Manageability is both better and worse. Good in the sense that there's only a single executable (packaging is simple) and deployment. A single package manifest can build the code, gather dependencies, and package up the entire application. Again, when it's relatively small, that makes for low cognitive overhead and is also a good way to distribute a product to other parties for self-management.

Performance is also (generally) good. If you recall, the saying: “Every performance problem in computer science can be solved by removing a layer” [4] suggests that reducing the number of layers improves Performance. There's no network latency concerns (the Principle of Locality), making requests fast. Monolithic database performance has similar characteristics. Where everything is local, and is treated as local (e.g. SQL table joins), you get good performance, but only to a point.

IN NORMAL CIRCUMSTANCES
Performance tends to be better in a centralised system (but not necessarily scale, which I'll cover later) assuming normal working circumstances - i.e. it's not under duress. Which seems entirely logical. To analogise, if you're entirely dependent upon yourself for everything, and you're overworked, who else can help? No one. It's the same principle with monoliths.

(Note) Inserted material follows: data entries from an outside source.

-- ==== Sys2Proof/Laws/Events.lean ====
section
/-! SUPPORT. What the events share: how a command is judged, what an error word and a trigger change, and how a channel of the safety
system is read back after it was set. -/

set_option Elab.async false
set_option linter.unusedSimpArgs false

namespace Sys2Proof.Machine

/-! ### Judgement -/
theorem privJudge (c : CmdSpec) (b : Bool) (clk : Nat) (s : State) (via : Transport) (e : Entry) (h : Privileged (begin clk s) e)
    (hu : c.unknown = false) (hl : c.loaderOnly = false) (hm : c.modes = [] ∨ c.modes.contains s.mode.mode = true)
    (ht : c.noTransition = false ∨ inTransition s = false) (hb : c.refusedBy (entered clk s via e) e = false := by rfl) :
    judge c b (entered clk s via e) e = none := by
  have fr1 := @begin_frame
  exact judge_priv c b _ _ (by simpa [fr1] using h.1) (by simpa [fr1] using h.2) hu hl (by simpa using hm) (by simpa using ht) hb

theorem openJudge (c : CmdSpec) (clk : Nat) (s : State) (via : Transport) (e : Entry) (h : Open (begin clk s) e)
    (hu : c.unknown = false) (hl : c.loaderOnly = false) (hm : c.modes = [] ∨ c.modes.contains s.mode.mode = true)
    (ht : c.noTransition = false ∨ inTransition s = false) (hb : c.refusedBy (entered clk s via e) e = false := by rfl) :
    judge c false (entered clk s via e) e = none := by
  have fr1 := @begin_frame
  exact judge_open c _ _ (by simpa [fr1] using h.1) (by simpa [fr1] using h.2) hu hl (by simpa using hm) (by simpa using ht) hb

/-! ### Errors and triggers -/
theorem log_mode (s : State) (c : LogClass) (code arg : Nat) (w : Word) (r : Nat) : (log s c code arg w r).mode = s.mode := by
  have fr1 := @addAlarm_frame; have fr2 := @addEvent_frame; have fr3 := @addTrace_frame; have fr4 := @alarmTrigger_frame; have fr5 := @setInt_frame; have fr6 := @withLogs_frame
  unfold log
  dsimp only
  split <;> try split
  all_goals simp [fr1, fr2, fr3, fr4, fr5, fr6]

theorem writeErr_mode (s : State) (w : Word) : ∃ x, (writeErr s w).mode = { s.mode with contained := x } := by
  have fr1 := @setInt_frame
  unfold writeErr
  dsimp only
  split <;> split
  all_goals first
    | exact ⟨_, rfl⟩
    | exact ⟨_, (show ∀ (u : State) n, (setInt u n).mode = u.mode from by intro u n; simp [fr1]) _ _⟩

theorem error_mode (s : State) (w : Word) : ∃ x, (error s w).mode = { s.mode with contained := x } := by
  unfold error errorAs
  rw [log_mode]
  exact writeErr_mode s w

theorem faults_of (s : State) (w : Word) (c : Cause) (hb : s.mode.mode ≠ .boot) (hf : s.mode.mode ≠ .fault) (ht : targetInForce s = none) :
    (faultError s w c).mode.accepted = some .fault := by
  unfold faultError
  obtain ⟨x, e⟩ := error_mode s w
  generalize error s w = u at e
  unfold trigger
  extract_lets wins
  have e1 : targetInForce u = none := by unfold targetInForce at ht ⊢; rw [e]; exact ht
  have hw : wins = true := by simp only [wins, e1]
  rw [if_neg (by rw [e]; simp [hb]), if_pos (by rw [hw]; simp [triggerRow, e, hf])]
  rfl

theorem error_isolated (s : State) (w : Word) : (error s w).mode.isolated = s.mode.isolated := by
  have fr1 := @setInt_frame
  unfold error errorAs
  rw [log_mode]
  unfold writeErr
  dsimp only
  split <;> split <;> simp [fr1, noteErr]

theorem trigger_isolated (s : State) (t : Mode) (w : Word) (c : Cause) : (trigger s t w c).mode.isolated = s.mode.isolated := by
  have fr1 := @noteMode_frame
  unfold trigger
  dsimp only
  have h1 := (acceptTarget_mode s t w).2.2.2.2
  have h2 : (bootTrigger s w c).mode.isolated = s.mode.isolated := by
    unfold bootTrigger faultStartDone
    dsimp only
    split
    · rfl
    · split
      · rfl
      · split
        · exact (acceptTarget_mode s .fault w).2.2.2.2
        · split <;> simp [fr1]
  have h3 : (recordCause s c).mode.isolated = s.mode.isolated := by
    unfold recordCause
    simp [fr1]
  repeat' split
  all_goals assumption

theorem isoBase (s : State) (r b : Nat) (w : Word) : isolated (error (withMode s fun m => { m with isolated := m.isolated ++ [(r, b)] }) w) r b = true := by
  unfold isolated; rw [error_isolated, List.contains_iff_mem]; simp

theorem isoTrig (u : State) (r b : Nat) (t w c) (h : isolated u r b = true) : isolated (trigger u t w c) r b = true := by
  unfold isolated at h ⊢; rw [trigger_isolated]; exact h

theorem isoMode (u : State) (r b : Nat) (f : ModeState → ModeState) (h : isolated u r b = true) (hf : ∀ m, (f m).isolated = m.isolated) : isolated (withMode u f) r b = true := by
  unfold isolated at h ⊢; rw [withMode_mode, hf]; exact h

theorem isolate_isolated (s : State) (r b el : Nat) : isolated (isolate s r b el) r b = true := by
  unfold isolate
  split
  · assumption
  · dsimp only
    split
    · apply isoTrig; apply isoBase
    · split
      · exact isoMode _ _ _ _ (isoBase _ _ _ _) (fun m => rfl)
      · apply isoTrig; apply isoBase
    · apply isoBase

theorem trace_reg (s : State) (m c a w : Nat) (r : Nat) : (trace s m c a w r).reg = s.reg := by
  have fr1 := @bump_frame; have fr2 := @withLogs_frame
  unfold trace log addTrace dropTrace
  dsimp only
  repeat' split
  all_goals simp [fr1, fr2]

theorem complete_reg (s : State) (o : Origin) (status : Nat) (result : Bytes) : (complete s o status result).reg = s.reg := by
  have fr1 := @emit_frame; have fr2 := @sendVector_frame; have fr3 := @setMbx_frame
  have h : ∀ (u : State) b c, (sendCompletion u b c).reg = u.reg := by
    intro u b c
    unfold sendCompletion
    split <;> rfl
  unfold complete
  split
  · rfl
  · dsimp only
    split <;> simp [trace_reg, h, fr1, fr2, fr3]
/-- The error word and the error count, which no interrupt changes. -/
def errPair (s : State) : Word × Nat := (s.reg.errWord, s.reg.errCount)

theorem setInt_err (s : State) (n : Nat) : errPair (setInt s n) = errPair s := by
  have fr1 := @sendVector_frame
  unfold setInt
  split
  · rfl
  · dsimp only; split <;> simp [errPair, fr1]

theorem errPair_reg {s t : State} (h : t.reg = s.reg) : errPair t = errPair s := by unfold errPair; rw [h]

theorem log_err (s : State) (c : LogClass) (code arg : Nat) (w : Word) (r : Nat) : errPair (log s c code arg w r) = errPair s := by
  have fr1 := @addAlarm_frame; have fr2 := @addEvent_frame; have fr3 := @addTrace_frame; have fr4 := @alarmTrigger_frame; have fr5 := @withLogs_frame
  unfold log
  dsimp only
  split
  · rw [errPair_reg ((show ∀ u : State, (alarmTrigger u).reg = u.reg from by intro u; simp [fr1, fr2, fr3, fr4, fr5]) _), setInt_err]
    refine errPair_reg ?_
    split <;> simp [fr1, fr2, fr3, fr4, fr5]
  · refine errPair_reg ?_
    split <;> simp [fr1, fr2, fr3, fr4, fr5]
  · exact errPair_reg (by simp [fr1, fr2, fr3, fr4, fr5])

theorem writeErr_err (s : State) (w : Word) : errPair (writeErr s w) = (errWordNow s w, satNat 32 (s.reg.errCount + 1)) := by
  unfold writeErr
  dsimp only
  split <;> split
  all_goals first
    | rfl
    | (rw [setInt_err]; rfl)

theorem error_err (s : State) (w : Word) : errPair (error s w) = (errWordNow s w, satNat 32 (s.reg.errCount + 1)) := by
  unfold error errorAs
  rw [log_err]
  exact writeErr_err s w

theorem noteMode_err (s : State) (m : Mode) : errPair (noteMode s m) = errPair s := by
  unfold noteMode
  dsimp only
  rw [log_err]
  split
  · rw [setInt_err, setInt_err]
  · rw [setInt_err]

theorem acceptTarget_reg (s : State) (t : Mode) (w : Word) : (acceptTarget s t w).reg = s.reg := by
  have h : ∀ (l : List Origin) st (s : State), (completeAll s l st).reg = s.reg := fun l st s =>
    foldl_keeps _ State.reg (fun _ _ => complete_reg _ _ _ _) l s
  unfold acceptTarget settleWaits
  dsimp only
  split
  · show (completeAll _ _ _).reg = _
    rw [h]; rfl
  · rfl

theorem trigger_err (s : State) (t : Mode) (w : Word) (c : Cause) : errPair (trigger s t w c) = errPair s := by
  unfold trigger
  extract_lets wins
  clear_value wins
  split
  split
  · unfold bootTrigger
    dsimp only
    split
    · rfl
    · split
      · rfl
      · split
        · exact errPair_reg (acceptTarget_reg s .fault w)
        · split
          · show errPair (noteMode _ _) = _
            rw [noteMode_err]; rfl
          · rw [noteMode_err]; rfl
  · rfl
  · split
    · exact errPair_reg (acceptTarget_reg s t w)
    · split <;> rfl

/-- A FAULT error writes its word and counts it. -/
theorem faultError_err (s : State) (w : Word) (c : Cause) : errPair (faultError s w c) = (errWordNow s w, satNat 32 (s.reg.errCount + 1)) := by
  unfold faultError
  rw [trigger_err, error_err]

theorem holdError_err (s : State) (w : Word) (c : Cause) : errPair (holdError s w c) = (errWordNow s w, satNat 32 (s.reg.errCount + 1)) := by
  unfold holdError
  rw [trigger_err, error_err]

/-! ### Safety channels -/
theorem safeCh_set (s : State) (c : Bool) (f) : safeCh (setSafeCh s c f) c = f (safeCh s c) := by cases c <;> rfl

theorem safeCh_other (s : State) (c : Bool) (f) : safeCh (setSafeCh s c f) (!c) = safeCh s (!c) := by cases c <;> rfl

theorem safety_same {s t : State} (h : t.safety = s.safety) (c : Bool) : safeCh t c = safeCh s c := by unfold safeCh; rw [h]

theorem takeStop_safety (s : State) (c : Bool) (a : Nat) (st : StopState) :
    (takeStop s c a st).safety = (setArmStop s c a (fun x => { x with state := st })).safety := by
  have fr1 := @log_frame; have fr2 := @setInt_frame
  unfold takeStop
  dsimp only
  split
  · simp [fr1, fr2]
  · rfl

theorem upd_twice {α : Type} (f g : α → α) : ∀ (l : List α) (i : Nat), upd (upd l i g) i f = upd l i (fun x => f (g x)) := by
  intro l; induction l with
  | nil => intro i; rfl
  | cons b l ih => intro i; cases i with | zero => rfl | succ n => simp [upd, ih]

theorem switchStuck_ch (s : State) (c : Bool) (n : Nat) : ∃ x, safeCh (switchStuck s c n) c = { safeCh s c with switches := x } ∧ safeCh (switchStuck s c n) (!c) = safeCh s (!c) := by
  have fr1 := @bump_frame; have fr2 := @faultError_frame
  unfold switchStuck
  extract_lets w s1
  have e : ∀ u : State, u.safety = s1.safety → ∃ x, safeCh u c = { safeCh s c with switches := x } ∧ safeCh u (!c) = safeCh s (!c) := by
    intro u h
    rw [safety_same h, safety_same h]
    exact ⟨_, safeCh_set _ _ _, safeCh_other _ _ _⟩
  split
  · exact e _ rfl
  · exact e _ (by simp [fr1, fr2])

end Sys2Proof.Machine
end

The benefits of localized communications don't just lie with Performance. The implication of no (or very low) network interaction - a common source of failure - is that we needn't concern ourselves with network failures [5], promoting (runtime) Resilience.

With respect to Availability, the local communication assumption means that once a request reaches a monolith, its outcome is determined solely by that monolithic instance. Once a request breaches the monolith's perimeter, nothing else can process it. In normal circumstances this isn't a problem - requests will be successfully processed and returned to the caller. But consider what happens when the system is under duress. We're at the whims of the Monolith - if it's slow, or fails (e.g. due to poor Scalability), then all requests that have entered may be lost, and Availability - in these circumstances - is quite poor. It's highly available until it's under duress, at which point it's not. To analogise, imagine the monolith is a bar where you've agreed to meet your friends for a few drinks. When the bar is quiet, it's easy to gain access; you can easily find your friends, and service is quick. However, consider what happens when the bar is overcrowded - you'll either be denied entry (turned away at the door), decide against it when you see the queue, or you'll gain entry but be unable to move (let alone find your friends).

UNDER DURESS

This point on duress is quite important. Reliability - in the everyday sense of the world - means you can rely upon the outcome; it's predictable. But how can you rely upon such an outcome, which is either highly available when the system isn't under stress, or suffers from poor availability when it is? It's a bit of a gamble, isn't it?
Whilst distributed systems aren't without challenge, one could argue that availability could be made more predictable. Whenever our systems face duress, we add more workers. Of course it's rarely that simple [6].

Transaction management also fits in nicely here. Monoliths typically offer the ACID properties: transactions are Atomic, Consistent, Isolated, and Durable. That's Immediate Consistency (Consistency), meaning every part is immediately in sync with the others. Purely from a Resilience perspective, we get a simple, in-built rollback mechanism for failing transactions. You don't get that with Distributed Systems.

THE BAD

There's a reason why, nowadays, distributed systems tend to find favour over monoliths. You're now about to find out why. Recall from an earlier section (How We Got Here?) that modern businesses have very different commercial constraints, options, markets, and customers than those of several decades ago. The Internet, Social Media, Web Services, Globalisation, and Ravenous Consumption have largely put paid to huge, lengthy, and slow change releases. Customers expect more, and sooner; they also have many more avenues to complain (i.e. affect your reputation).

THE ESTABLISHMENT
Being an established business in these circumstances may be viewed as both a blessing and a curse. A blessing, since you've already proved yourself and your product or service, and (hopefully) have steady custom. A curse, in the sense that you may now have technologies and a culture embroiled in a form of stasis, unfit to meet today's challenges.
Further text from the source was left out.